**Exercise:** Beneath this instruction is a listing; print exactly the lines in it starting at the line that contains "def State.reply (s" and going through the line that contains "if s.ctl.gross = .running then".

**Input material:**
-- ==== Sys2Proof/Machine/Control.lean ====
section
/-! DEFINITION. Control: the control unit and its commands (47_vcp_config.md R690 to R698), and what each agent
does when it moves (00_scope.md R18). -/

namespace Sys2Proof.Machine

/-- Which commands a gross state admits (R692). -/
def Command.validIn (c : Command) (g : Gross) : Bool :=
  match c with
  | .start _ => true
  | .identify | .recoverError | .reset _ | .errorHandshake => g != .initial
  | .cpeek _ | .cpoke _ _ | .peek _ | .poke _ _ => g == .ready || g == .booting
  | .boot _ _ => g == .ready
  | .run _ _ => g == .ready
  | .bootData _ _ _ _ => g == .booting
  | .reboot => g == .ready || g == .booting
  | .stop => g == .running || g == .stopping

/-- A handshake (R695). -/
def State.reply (s : State) (c : Command) (valid : Bool) (data : Option Word) : State :=
  { s with ctl := s.ctl.send (.handshake c valid data) }

/-- The control unit looks whether an error message can go out (R697). -/
def State.reportErrors (s : State) : State := { s with ctl := s.ctl.sendErrors }

/-- The Stop command (R698): the VCP stops cleanly, or is told to where it waits (R643); the CPU runs to its next
descheduling or timeslicing point. R698 does not say what is signalled to a VCP that is resetting: nothing (log 31, DESIGN
CHOICE). -/
def State.stopCommand (s : State) : State :=
  if s.ctl.gross = .running then
    let t := s.stopFree Config.reasonStopped
    { t with
      ctl := { t.ctl with gross := .stopping }
      vcp := match s.vcp.mode with
        | .running => { s.vcp with mode := .stopping }
        | .waiting => { s.vcp with stopSignalled := true }
        | _ => s.vcp }
  else s

/-- Words stored by BootData while bytes of the sequence remain (R695). -/
def State.bootWords (s : State) : List Word → State
  | [] => s
  | d :: ds =>
    if s.ctl.bootRemaining = 0#32 then s
    else
      let s := s.aput s.ctl.bootPtr d
      let left := if s.ctl.bootRemaining ≤ 4#32 then 0#32 else s.ctl.bootRemaining - 4#32
      { s with ctl := { s.ctl with bootPtr := s.ctl.bootPtr + 4#32, bootRemaining := left } }.bootWords ds

/-- A configuration address that exists and cannot be read: what `CPeek` of it returns is any value (10_state.md R60, 93
section 1.1). -/
def confWriteOnly (a : Word) : Bool :=
  [0x2002#32, 0x2005#32, 0x8002#32, 0x8102#32, 0x8202#32, 0x8302#32, 0xFD02#32, 0xFE02#32].contains a

/-- The effect of a valid command (R695). A CPoke of a register that is only read is handshaken with a failure status, which
R695 has for an address outside the list (log 54, DESIGN CHOICE). -/
def State.runCommand (s : State) (c : Command) : State :=
  match c with
  | .start h =>
    let g := if s.ctl.gross = .initial then Gross.ready else s.ctl.gross
    ({ s with ctl := { s.ctl with returnHeader := some h, gross := g } }.reply c true none).reportErrors
  | .reset l =>
    if l = 1#8 then s.reset1.reply c true none
    else if l = 2#8 then s.reset2.reply c true none
    else if l = 3#8 then s.reset3.reply c true none
    else s.reply c false none
  | .identify => s.reply c true (some Config.deviceId)
  | .stop => s.stopCommand.reply c true none
  | .recoverError =>
    ({ s with ctl := { s.ctl with
        errorSent := none, ignored := s.ctl.ignored + s.ctl.unacked, unacked := 0 } }.reply c true none).reportErrors
  | .cpeek a =>
    match s.confRead (a.setWidth 32) with
    | some (v, m) => { s with draws := s.draws + 1 }.reply c true (some (confValue v m (s.drawn 0)))
    | none =>
      if confWriteOnly (a.setWidth 32) then { s with draws := s.draws + 1 }.reply c true (some (s.drawn 0))
      else s.reply c false none
  | .cpoke a v =>
    match s.confWrite (a.setWidth 32) v with
    | .ok t => t.reply c true none
    | .invalid => s.reply c false none
    | .stop f => s.note (.refuse f)
  | .peek a =>
    if a &&& 3#32 ≠ 0#32 then s.note (.refuse .controlAlignment)
    else if s.legal false false a then (s.readMiss a).reply c true (some (s.wordAt a))
    else s.reply c false none
  | .poke a v =>
    if a &&& 3#32 ≠ 0#32 then s.note (.refuse .controlAlignment)
    else if s.legal false true a then (s.agentPut a v).reply c true none
    else s.reply c false none
  | .boot n a =>
    if a &&& 3#32 ≠ 0#32 then s.note (.refuse .controlAlignment)
    else { s with ctl := { s.ctl with bootPtr := a, bootRemaining := n, gross := .booting } }.reply c true none
  | .bootData d0 d1 d2 d3 =>
    let s := s.bootWords [d0, d1, d2, d3]
    let g := if s.ctl.bootRemaining = 0#32 then Gross.ready else Gross.booting
    { s with ctl := { s.ctl with gross := g } }.reply c true none
  | .run w i => (s.startExec s.r s.conf.reason s.ctl.haltError w i).reply c true none
  | .reboot => (s.startFromRom s.r s.conf.reason s.ctl.haltError).reply c true none
  | .errorHandshake =>
    match s.ctl.errorSent with
    | some e =>
      { s with ctl := { s.ctl with errors := s.ctl.errors.filter (· != e), errorSent := none } }.reportErrors
    | none => s

/-- A packet has come in on CLink0: the link is started by its first token, and the first packet fixes the label (R691; when
the start ends a ResetOutput: log 34, DESIGN CHOICE). -/
def State.clink0In (s : State) (header : Half) : State :=
  { s with
    clink0 := s.clink0.tokenStarted
    ctl := { s.ctl with label := some (s.ctl.label.getD header) } }

/-- A packet for another device goes down CLink1, or is destroyed where CLink1 is inactive (R691). -/
def State.forwardDown (s : State) (header : Half) (c : Option Command) : State :=
  if s.clink1.started then { s with ctl := { s.ctl with down := s.ctl.down ++ [(header, c)] } } else s.clinkError 0xC1#8

/-- The acknowledge packet of a packet received, behind the return header as it is before the packet's command is executed
(R691, R695); for the first Start behind the header it brings (log 54, DESIGN CHOICE). -/
def State.acknowledge (s : State) (c : Option Command) : State :=
  match s.ctl.returnHeader, c with
  | some h, _ => { s with ctl := { s.ctl with up := s.ctl.up ++ [(h, .acknowledge)] } }
  | none, some (.start h) => { s with ctl := { s.ctl with up := s.ctl.up ++ [(h, .acknowledge)] } }
  | _, _ => s

/-- A Start. -/
def Command.isStart (c : Command) : Bool :=
  match c with
  | .start _ => true
  | _ => false

/-- A command that may be sent while another is in progress (R691). -/
def Command.anyTime (c : Command) : Bool :=
  match c with
  | .reset _ => true
  | .recoverError => true
  | .errorHandshake => true
  | _ => false

/-- A command packet on CLink0 (R691): one of this device becomes the command in progress, if none is. Of the three that may
come at any time Reset and RecoverError take the place of the command in progress, whose handshake is suppressed (R695,
R779; log 54, DESIGN CHOICE), and an ErrorHandshake is executed at once. A first packet that is no Start is the command error
#C0: R691 says an error, and 60_exceptions.md R745 not which (log 54, DESIGN CHOICE). -/
def State.commandPacket (s : State) (header : Half) (c : Command) : State :=
  let known := s.ctl.label.isSome
  let s := s.clink0In header
  if s.ctl.label ≠ some header then s.forwardDown header (some c)
  else
    let s := s.acknowledge (some c)
    match c with
    | .errorHandshake => if known then s.runCommand c else s.clinkError 0xC0#8
    | _ =>
      if !known && !c.isStart then s.clinkError 0xC0#8
      else if s.ctl.inProgress.isSome && !c.anyTime then s.clinkError 0xC1#8
      else { s with ctl := { s.ctl with inProgress := some c } }

/-- The command in progress is executed and handshaken; one that its gross state does not admit is handshaken with a failure
status (R692). -/
def State.handshake (s : State) : State :=
  match s.ctl.inProgress with
  | none => s
  | some c =>
    let t := { s with ctl := { s.ctl with inProgress := none } }
    if c.validIn s.ctl.gross then t.runCommand c else t.reply c false none

/-- A packet on CLink0 that is no command (60_exceptions.md R745). -/
def State.badCommandPacket (s : State) (header : Half) : State :=
  let s := s.clink0In header
  if s.ctl.label ≠ some header then s.forwardDown header none else (s.acknowledge none).clinkError 0xC0#8

/-- A message of the device itself, which is to be acknowledged: a handshake or an Error message. -/
def Message.isOwn (m : Message) : Bool :=
  match m with
  | .handshake _ _ _ => true
  | .error _ => true
  | .forwarded _ => false
  | .acknowledge => false

/-- How many messages that have gone out on CLink0 await their acknowledge: those in its buffer have not gone out. -/
def Control.awaiting (c : Control) : Nat := c.unacked - c.up.countP fun m => m.2.isOwn

/-- An acknowledge packet arrives on CLink0 (R691, R697): of a message from before a hard reset or RecoverError (`late`) it
is ignored (70_reset_and_hazards.md R779; log 35, DEDUCED); where no message awaits one it is an error (R745), which R745 pairs
with no code: the protocol error #C1 (log 54, DESIGN CHOICE). -/
def State.messageAck (s : State) (late : Bool) : State :=
  if late && s.ctl.ignored != 0 then { s with ctl := { s.ctl with ignored := s.ctl.ignored - 1 } }
  else if late || s.ctl.awaiting == 0 then s.clinkError 0xC1#8
  else State.reportErrors { s with ctl := { s.ctl with unacked := s.ctl.unacked - 1 } }

/-- CLink0 has an error: its output is halted, which the device at the other end will report (R697), and what was in its
buffer is lost (R649). -/
def State.clink0Error (s : State) (parity : Bool) : State :=
  match s.clink0.failed parity with
  | some l => { s with clink0 := l, ctl := { s.ctl with up := [] } }
  | none => s

/-- CLink1 has an error: recorded in its status, the link reset, and reported unless CLink1Mode.LocalizeError masks it
(10_state.md R71, 60_exceptions.md R745). -/
def State.clink1Error (s : State) (parity : Bool) : State :=
  match s.clink1.failed parity with
  | some l =>
    let t := { s with clink1 := l, ctl := { s.ctl with down := [] } }
    if l.mode.getLsbD 3 then t else t.clinkError 0xC2#8
  | none => s

/-- A packet arrives on CLink1 and is forwarded to CLink0 unchanged (R691). -/
def State.clink1In (s : State) (body : List Byte) : State :=
  if s.clink1.started then
    { s with
      clink1 := { s.clink1 with tokenReceived := true }
      ctl := { s.ctl with up := s.ctl.up ++ [(0#16, .forwarded body)] } }
  else s

/-- The oldest packet in the buffer of a control link goes out, when the link works. -/
def State.clinkTaken (s : State) (down : Bool) : State :=
  if down then (if s.clink1.sends then { s with ctl := { s.ctl with down := s.ctl.down.tail } } else s)
  else if s.clink0.sends then { s with ctl := { s.ctl with up := s.ctl.up.tail } }
  else s

/-- A byte of external memory written by another bus master (20_memory.md R106): where the cache holds the word, the
on-chip agents go on seeing what it holds (log 15, DESIGN CHOICE). -/
def State.busWrite (s : State) (a : Word) (v : Byte) : State :=
  if !s.keeps a then s
  else if s.cache.holds (blockOf a) then { s with cache := s.cache.external a fun m => m.write a.toNat v }
  else
    match s.target a with
    | .bank _ => { s.foreignWrite (wordAddr a) with mem := s.mem.write a.toNat v }
    | _ => s

/-- One event of an agent other than the CPU. A tick only advances the clocks: each expiry that it makes due is an event of
its own, and anything can come between (00_scope.md R18, 92_eei_decisions.md D5; log 6, DESIGN CHOICE). -/
def State.agentStep (s : State) (e : Event) : State :=
  match e with
  | .cpu _ => s
  | .tick => s.tick
  | .serveTimer low => s.serveTimer low
  | .eventPin n level => s.eventPinChange n level
  | .packetIn n p => s.packetArrives n p
  | .vcpAccept n => s.vcpAccept n
  | .vcpServe k => s.vcpServe k
  | .eventServe e => s.eventServe e
  | .vcpSend n => s.vcpSend n
  | .byteSend n => s.byteSend n
  | .byteReply n => s.byteReply n
  | .wireTaken n => s.wireTaken n
  | .vcpResetDone => if s.vcp.mode = .resetting then { s with vcp := { s.vcp with mode := .waiting } } else s
  | .linkToken n => { s with links := s.links.set n (s.links.get n).token }
  | .linkError n parity => s.linkErrorEvent n parity
  | .fill b => s.readMiss (blockWord (b % 2 ^ 28) 0)
  | .busWrite a v => s.busWrite a v
  | .clinkToken one =>
    if one then { s with clink1 := s.clink1.token }
    else { s with clink0 := s.clink0.tokenStarted }
  | .command h c => s.commandPacket h c
  | .badCommand h => s.badCommandPacket h
  | .handshake => s.handshake
  | .clink0Error parity => s.clink0Error parity
  | .clink1Error parity => s.clink1Error parity
  | .clink1In body => s.clink1In body
  | .messageAck late => s.messageAck late
  | .clinkTaken down => s.clinkTaken down
  | .hardReset rom => s.hardReset rom

end Sys2Proof.Machine
end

**Result of this exercise:**
def State.reply (s : State) (c : Command) (valid : Bool) (data : Option Word) : State :=
  { s with ctl := s.ctl.send (.handshake c valid data) }

/-- The control unit looks whether an error message can go out (R697). -/
def State.reportErrors (s : State) : State := { s with ctl := s.ctl.sendErrors }

/-- The Stop command (R698): the VCP stops cleanly, or is told to where it waits (R643); the CPU runs to its next
descheduling or timeslicing point. R698 does not say what is signalled to a VCP that is resetting: nothing (log 31, DESIGN
CHOICE). -/
def State.stopCommand (s : State) : State :=
  if s.ctl.gross = .running then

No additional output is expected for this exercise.